— Он не придет сегодня. И завтра тоже… Но наступит время…
— Заткнись, пожалуйста. Или расскажи про своих земноводных.
— Я в них разочарован. Как выяснилось, крокодилы тоже поддаются дрессировке. Дело в том, что у них быстро вырабатываются условные…
— Стас, любовь тоже условный рефлекс? — серьезно спросила я.
— Безусловный. Это то, что есть в крови каждой отдельно взятой особи. Правильней это назвать стремлением к продолжению рода.
— Почему же тогда мы с тобой не последовали ему?
Он пожал плечами и отвернулся.
— Ты вспоминаешь когда-нибудь свою Ленку? — спросила я, когда мы пили на кухне кофе.
— Она часто приходит в зоопарк. Она просила, чтобы я нашел ей там работу.
— Заливаешь.
— Тогда зачем задавать глупые вопросы?
— Но я думала…
— Ты думала, я сделал это из-за Ленки? Эмили тоже так думала. До самой последней минуты.

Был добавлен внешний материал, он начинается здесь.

/-! ### updDie -/

@[simp] theorem updDie_pending (i : Nat) (f : DieRec → DieRec) : (updDie i f s).pending = s.pending := rfl
@[simp] theorem updDie_freeIx (i : Nat) (f : DieRec → DieRec) : (updDie i f s).freeIx = s.freeIx := rfl
@[simp] theorem updDie_serial (i : Nat) (f : DieRec → DieRec) : (updDie i f s).serial = s.serial := rfl
@[simp] theorem updDie_life (i : Nat) (f : DieRec → DieRec) : (updDie i f s).life = s.life := rfl
@[simp] theorem updDie_build (i : Nat) (f : DieRec → DieRec) : (updDie i f s).build = s.build := rfl
@[simp] theorem updDie_flash0 (i : Nat) (f : DieRec → DieRec) : (updDie i f s).flash0 = s.flash0 := rfl
@[simp] theorem updDie_flash1 (i : Nat) (f : DieRec → DieRec) : (updDie i f s).flash1 = s.flash1 := rfl
@[simp] theorem updDie_log (i : Nat) (f : DieRec → DieRec) : (updDie i f s).log = s.log := rfl
@[simp] theorem updDie_settings (i : Nat) (f : DieRec → DieRec) : (updDie i f s).settings = s.settings := rfl
@[simp] theorem updDie_bin (i : Nat) (f : DieRec → DieRec) : (updDie i f s).bin = s.bin := rfl
@[simp] theorem updDie_wafer (i : Nat) (f : DieRec → DieRec) : (updDie i f s).wafer = s.wafer := rfl
@[simp] theorem updDie_sites (i : Nat) (f : DieRec → DieRec) : (updDie i f s).sites = s.sites := rfl
@[simp] theorem updDie_dies (i : Nat) (f : DieRec → DieRec) : (updDie i f s).dies = s.dies.update i {} f := rfl
@[simp] theorem updDie_clusters (i : Nat) (f : DieRec → DieRec) : (updDie i f s).clusters = s.clusters := rfl
@[simp] theorem updDie_stores (i : Nat) (f : DieRec → DieRec) : (updDie i f s).stores = s.stores := rfl
@[simp] theorem updDie_mem (i : Nat) (f : DieRec → DieRec) : (updDie i f s).mem = s.mem := rfl
@[simp] theorem updDie_memPoison (i : Nat) (f : DieRec → DieRec) : (updDie i f s).memPoison = s.memPoison := rfl
@[simp] theorem updDie_memForms (i : Nat) (f : DieRec → DieRec) : (updDie i f s).memForms = s.memForms := rfl
@[simp] theorem updDie_owners (i : Nat) (f : DieRec → DieRec) : (updDie i f s).owners = s.owners := rfl
@[simp] theorem updDie_scrubs (i : Nat) (f : DieRec → DieRec) : (updDie i f s).scrubs = s.scrubs := rfl
@[simp] theorem updDie_parts (i : Nat) (f : DieRec → DieRec) : (updDie i f s).parts = s.parts := rfl
@[simp] theorem updDie_ctxs (i : Nat) (f : DieRec → DieRec) : (updDie i f s).ctxs = s.ctxs := rfl
@[simp] theorem updDie_seqs (i : Nat) (f : DieRec → DieRec) : (updDie i f s).seqs = s.seqs := rfl
@[simp] theorem updDie_dir (i : Nat) (f : DieRec → DieRec) : (updDie i f s).dir = s.dir := rfl
@[simp] theorem updDie_sq (i : Nat) (f : DieRec → DieRec) : (updDie i f s).sq = s.sq := rfl
@[simp] theorem updDie_cq (i : Nat) (f : DieRec → DieRec) : (updDie i f s).cq = s.cq := rfl
@[simp] theorem updDie_tq (i : Nat) (f : DieRec → DieRec) : (updDie i f s).tq = s.tq := rfl
@[simp] theorem updDie_heldRecs (i : Nat) (f : DieRec → DieRec) : (updDie i f s).heldRecs = s.heldRecs := rfl
@[simp] theorem updDie_fns (i : Nat) (f : DieRec → DieRec) : (updDie i f s).fns = s.fns := rfl
@[simp] theorem updDie_link (i : Nat) (f : DieRec → DieRec) : (updDie i f s).link = s.link := rfl
@[simp] theorem updDie_hostOut (i : Nat) (f : DieRec → DieRec) : (updDie i f s).hostOut = s.hostOut := rfl
@[simp] theorem updDie_marks (i : Nat) (f : DieRec → DieRec) : (updDie i f s).marks = s.marks := rfl
@[simp] theorem updDie_net (i : Nat) (f : DieRec → DieRec) : (updDie i f s).net = s.net := rfl
@[simp] theorem updDie_chans (i : Nat) (f : DieRec → DieRec) : (updDie i f s).chans = s.chans := rfl
@[simp] theorem updDie_dimmWork (i : Nat) (f : DieRec → DieRec) : (updDie i f s).dimmWork = s.dimmWork := rfl
@[simp] theorem updDie_dimm (i : Nat) (f : DieRec → DieRec) : (updDie i f s).dimm = s.dimm := rfl
@[simp] theorem updDie_dimmBad (i : Nat) (f : DieRec → DieRec) : (updDie i f s).dimmBad = s.dimmBad := rfl
@[simp] theorem updDie_reck (i : Nat) (f : DieRec → DieRec) : (updDie i f s).reck = s.reck := rfl
@[simp] theorem updDie_power (i : Nat) (f : DieRec → DieRec) : (updDie i f s).power = s.power := rfl
@[simp] theorem updDie_errs (i : Nat) (f : DieRec → DieRec) : (updDie i f s).errs = s.errs := rfl
@[simp] theorem updDie_mgmt (i : Nat) (f : DieRec → DieRec) : (updDie i f s).mgmt = s.mgmt := rfl
@[simp] theorem updDie_pair (i : Nat) (f : DieRec → DieRec) : (updDie i f s).pair = s.pair := rfl
@[simp] theorem updDie_update (i : Nat) (f : DieRec → DieRec) : (updDie i f s).update = s.update := rfl

/-! ### updChan -/

@[simp] theorem updChan_pending (i : Nat) (f : ChanRec → ChanRec) : (updChan i f s).pending = s.pending := rfl
@[simp] theorem updChan_freeIx (i : Nat) (f : ChanRec → ChanRec) : (updChan i f s).freeIx = s.freeIx := rfl
@[simp] theorem updChan_serial (i : Nat) (f : ChanRec → ChanRec) : (updChan i f s).serial = s.serial := rfl
@[simp] theorem updChan_life (i : Nat) (f : ChanRec → ChanRec) : (updChan i f s).life = s.life := rfl
@[simp] theorem updChan_build (i : Nat) (f : ChanRec → ChanRec) : (updChan i f s).build = s.build := rfl
@[simp] theorem updChan_flash0 (i : Nat) (f : ChanRec → ChanRec) : (updChan i f s).flash0 = s.flash0 := rfl
@[simp] theorem updChan_flash1 (i : Nat) (f : ChanRec → ChanRec) : (updChan i f s).flash1 = s.flash1 := rfl
@[simp] theorem updChan_log (i : Nat) (f : ChanRec → ChanRec) : (updChan i f s).log = s.log := rfl
@[simp] theorem updChan_settings (i : Nat) (f : ChanRec → ChanRec) : (updChan i f s).settings = s.settings := rfl
@[simp] theorem updChan_bin (i : Nat) (f : ChanRec → ChanRec) : (updChan i f s).bin = s.bin := rfl
@[simp] theorem updChan_wafer (i : Nat) (f : ChanRec → ChanRec) : (updChan i f s).wafer = s.wafer := rfl
@[simp] theorem updChan_sites (i : Nat) (f : ChanRec → ChanRec) : (updChan i f s).sites = s.sites := rfl
@[simp] theorem updChan_dies (i : Nat) (f : ChanRec → ChanRec) : (updChan i f s).dies = s.dies := rfl
@[simp] theorem updChan_clusters (i : Nat) (f : ChanRec → ChanRec) : (updChan i f s).clusters = s.clusters := rfl
@[simp] theorem updChan_stores (i : Nat) (f : ChanRec → ChanRec) : (updChan i f s).stores = s.stores := rfl
@[simp] theorem updChan_mem (i : Nat) (f : ChanRec → ChanRec) : (updChan i f s).mem = s.mem := rfl
@[simp] theorem updChan_memPoison (i : Nat) (f : ChanRec → ChanRec) : (updChan i f s).memPoison = s.memPoison := rfl
@[simp] theorem updChan_memForms (i : Nat) (f : ChanRec → ChanRec) : (updChan i f s).memForms = s.memForms := rfl
@[simp] theorem updChan_owners (i : Nat) (f : ChanRec → ChanRec) : (updChan i f s).owners = s.owners := rfl
@[simp] theorem updChan_scrubs (i : Nat) (f : ChanRec → ChanRec) : (updChan i f s).scrubs = s.scrubs := rfl
@[simp] theorem updChan_parts (i : Nat) (f : ChanRec → ChanRec) : (updChan i f s).parts = s.parts := rfl
@[simp] theorem updChan_ctxs (i : Nat) (f : ChanRec → ChanRec) : (updChan i f s).ctxs = s.ctxs := rfl
@[simp] theorem updChan_seqs (i : Nat) (f : ChanRec → ChanRec) : (updChan i f s).seqs = s.seqs := rfl
@[simp] theorem updChan_dir (i : Nat) (f : ChanRec → ChanRec) : (updChan i f s).dir = s.dir := rfl
@[simp] theorem updChan_sq (i : Nat) (f : ChanRec → ChanRec) : (updChan i f s).sq = s.sq := rfl
@[simp] theorem updChan_cq (i : Nat) (f : ChanRec → ChanRec) : (updChan i f s).cq = s.cq := rfl
@[simp] theorem updChan_tq (i : Nat) (f : ChanRec → ChanRec) : (updChan i f s).tq = s.tq := rfl
@[simp] theorem updChan_heldRecs (i : Nat) (f : ChanRec → ChanRec) : (updChan i f s).heldRecs = s.heldRecs := rfl
@[simp] theorem updChan_fns (i : Nat) (f : ChanRec → ChanRec) : (updChan i f s).fns = s.fns := rfl
@[simp] theorem updChan_link (i : Nat) (f : ChanRec → ChanRec) : (updChan i f s).link = s.link := rfl
@[simp] theorem updChan_hostOut (i : Nat) (f : ChanRec → ChanRec) : (updChan i f s).hostOut = s.hostOut := rfl
@[simp] theorem updChan_marks (i : Nat) (f : ChanRec → ChanRec) : (updChan i f s).marks = s.marks := rfl
@[simp] theorem updChan_net (i : Nat) (f : ChanRec → ChanRec) : (updChan i f s).net = s.net := rfl
@[simp] theorem updChan_chans (i : Nat) (f : ChanRec → ChanRec) : (updChan i f s).chans = s.chans.update i {} f := rfl
@[simp] theorem updChan_dimmWork (i : Nat) (f : ChanRec → ChanRec) : (updChan i f s).dimmWork = s.dimmWork := rfl
@[simp] theorem updChan_dimm (i : Nat) (f : ChanRec → ChanRec) : (updChan i f s).dimm = s.dimm := rfl
@[simp] theorem updChan_dimmBad (i : Nat) (f : ChanRec → ChanRec) : (updChan i f s).dimmBad = s.dimmBad := rfl
@[simp] theorem updChan_reck (i : Nat) (f : ChanRec → ChanRec) : (updChan i f s).reck = s.reck := rfl
@[simp] theorem updChan_power (i : Nat) (f : ChanRec → ChanRec) : (updChan i f s).power = s.power := rfl
@[simp] theorem updChan_errs (i : Nat) (f : ChanRec → ChanRec) : (updChan i f s).errs = s.errs := rfl
@[simp] theorem updChan_mgmt (i : Nat) (f : ChanRec → ChanRec) : (updChan i f s).mgmt = s.mgmt := rfl
@[simp] theorem updChan_pair (i : Nat) (f : ChanRec → ChanRec) : (updChan i f s).pair = s.pair := rfl
@[simp] theorem updChan_update (i : Nat) (f : ChanRec → ChanRec) : (updChan i f s).update = s.update := rfl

— Я не имела права спрашивать об этом. Прости.
Он глянул на меня в упор.
— Прощаю. — Он подлил себе кофе. — А знаешь, если бы не я, ты бы никогда не познакомилась с Кириллиными.
Это была сущая правда. Стас занимался в биологическом кружке, который посещал время от времени Саша. Это Стас подсказал, чтобы меня отдали в ту школу, где учился Саша.
— Я думал, он всерьез интересуется биологией, — неожиданно изрек Стас. — А он никогда ничем всерьез не интересовался.
— Можно подумать, ты интересовался, — ехидно заметила я.
— Да. Но мне помешали осуществить задуманное. Правда, я ни о чем не жалею.
— Что помешало?
— Моя глупая любовь. С безусловными рефлексами совладать невозможно.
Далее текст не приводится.